April 10, 2018

PIA privatisation under pressure

A government privatisation commission announced on 21 March plans to solicit expressions of interest (EOI) from private sector investors within three months regarding acquisition of a 49% stake in state-controlled Pakistan International Airlines (PIA).

According to government estimates, PIA may be shouldering a debt burden of as much as $4 billion and the carrier continues to lose about $1.3 million daily.

PIA has been losing market share to Gulf-based rivals, such as Etihad and Emirates, and has been hit by management turmoil in recent years as well as a 2016 crash that led to 47 deaths.

The government has pledged to retain a controlling 51% stake in PIA as well as managerial control of the airline.

… PIA privatisation mandated by IMF

In spite of pressure from some political parties, the government gave the go-ahead on 6 March for sale of the minority stake in the Pakistani flag carrier.

Political opponents of the move charge that PIA management has enacted policies that were designed to make the carrier incur huge losses, thereby justifying a sale at a throwaway price.
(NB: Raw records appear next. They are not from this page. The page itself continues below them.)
-- ==== Sys2Proof/Tests/Slice0.lean ====
section
/-! SUPPORT. Tests: the checks refuse ill-formed terms; words written out from spec/30_encoding.md decode; vectors of
spec/95_test_vectors.md; and, for every obligation with hypotheses, a concrete state and operands that meet them. -/

namespace Sys2Proof.Tests

open Sys2Proof Machine Certificates

/-! ## Helpers -/

/-- The reset machine with its tables loaded: the state after `INIT` but for the response. -/
def loaded : State := State.reset.loadTables

/-- The reset machine with requests presented. -/
def presented (rs : List Request) : State := State.reset.withStream rs

/-- The result word of the response, if the machine went on and answered one. -/
def resultOf : Result → Option Word
  | .next t => match t.response with
    | .result r => some r
    | _ => none
  | _ => none

/-- The generator word, if the machine went on. -/
def rngOf : Result → Option Word
  | .next t => some t.rng
  | _ => none

/-- Whether the machine went on with a completion that carries no data. -/
def completes : Result → Bool
  | .next t => t.response == .completion
  | _ => false

/-- A configuration whose arrays are all zero; every invariant holds of it. -/
def flat : TableConfig where
  tabSinet := Vector.replicate 1025 0
  tabSine2t := Vector.replicate 4097 0
  tabWindowt := Vector.replicate 1025 0
  tabPitcht := Vector.replicate 257 0
  tabExpt := Vector.replicate 256 0
  tabLogt := Vector.replicate 256 0

/-! ## The checks refuse ill-formed terms (95_test_vectors.md 2.0; R123 to R128) -/

theorem smoke_packet_accepted : (Packet.mk 0x10 1 2 3).wellFormed = true := by decide
theorem smoke_zeroField_refused : (Packet.mk 0x110 1 2 3).zeroFieldOk = false ∧ (Packet.mk 0x110 1 2 3).wellFormed = false := by
  decide
theorem smoke_opcode_refused : (Packet.mk 0x13 1 2 3).opcodeOk = false ∧ (Packet.mk 0x13 1 2 3).wellFormed = false := by
  decide
theorem smoke_config_accepted : flat.Valid := by
  simp [TableConfig.Valid, TableConfig.GuardSinet, TableConfig.GuardSine2t, TableConfig.GuardWindowt, TableConfig.PitchBounded,
    TableConfig.PitchNondecreasing, TableConfig.LogZero, TableConfig.LogNondecreasing, flat]
theorem smoke_guardSinet_refused :
    ¬ TableConfig.GuardSinet { flat with tabSinet := flat.tabSinet.set 1024 1 } := by decide +kernel
theorem smoke_guardSine2t_refused :
    ¬ TableConfig.GuardSine2t { flat with tabSine2t := flat.tabSine2t.set 0 1 } := by decide +kernel
theorem smoke_guardWindowt_refused :
    ¬ TableConfig.GuardWindowt { flat with tabWindowt := flat.tabWindowt.set 1024 1 } := by decide +kernel
theorem smoke_pitchBounded_refused :
    ¬ TableConfig.PitchBounded { flat with tabPitcht := flat.tabPitcht.set 256 0x80000000 } := fun h =>
  absurd (h 256) (by decide +kernel)
theorem smoke_pitchNondecreasing_refused :
    ¬ TableConfig.PitchNondecreasing { flat with tabPitcht := flat.tabPitcht.set 255 1 } := fun h =>
  absurd (h 255) (by decide +kernel)
theorem smoke_logZero_refused :
    ¬ TableConfig.LogZero { flat with tabLogt := flat.tabLogt.set 0 1 } := by decide +kernel
theorem smoke_logNondecreasing_refused :
    ¬ TableConfig.LogNondecreasing { flat with tabLogt := flat.tabLogt.set 254 1 } := fun h =>
  absurd (h 254) (by decide +kernel)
Specifically, those charges include expensive lease agreements, an open skies policy that disadvantages PIA as well as discontinuation of some profitable international routes.

Privatisation of PIA — along with 67 other state-owned enterprises — was one of the conditions Pakistan accepted as part of a $6.67 billion extended fund facility (EFF) from the International Monetary Fund (IMF) in 2013.

An attempt to push the process forward in late 2015 or early 2016 through sale of a 26% stake met with fierce political as well as workforce resistance.

The standoff culminated in a series of strikes that effectively grounded the airline for several days in February 2016 before the sale was called off.

Both Emirates and Etihad had shown interest in buying PIA before the government backed down from privatisation in 2016.

Current government strategy calls for carving out legacy debt and all non-core assets from loss-making PIA, including hotels, real estate, engineering and catering, to improve privatisation prospects.

According to a 2015 valuation, the Roosevelt Hotel in New York and Hotel Scribe in Paris, both owned by PIA, are estimated to be worth over $600 million.

In mid-March, the Asian Development Bank pledged financial and technical support to the government for the proposed privatisation.

… commission renews advisory contracts

The privatisation commission is in the process of renewing the services of a consortium of advisors to proceed with privatisation of PIA as the previous service contract with expired in early October 2017.

The commission had named Dubai Islamic Bank, IATA Consulting, consultancy Deloitte, Lahore-based law firm Haidermotabnr, UK-based law firm Freshfields Bruckhaus Deringer, Lahore-based Abacus Consulting, corporate communications firm Apco and consultancy Prestige as advisors.

In late March, Pakistan’s Supreme Court called for PIA’s audited financial statements for the last 10 years.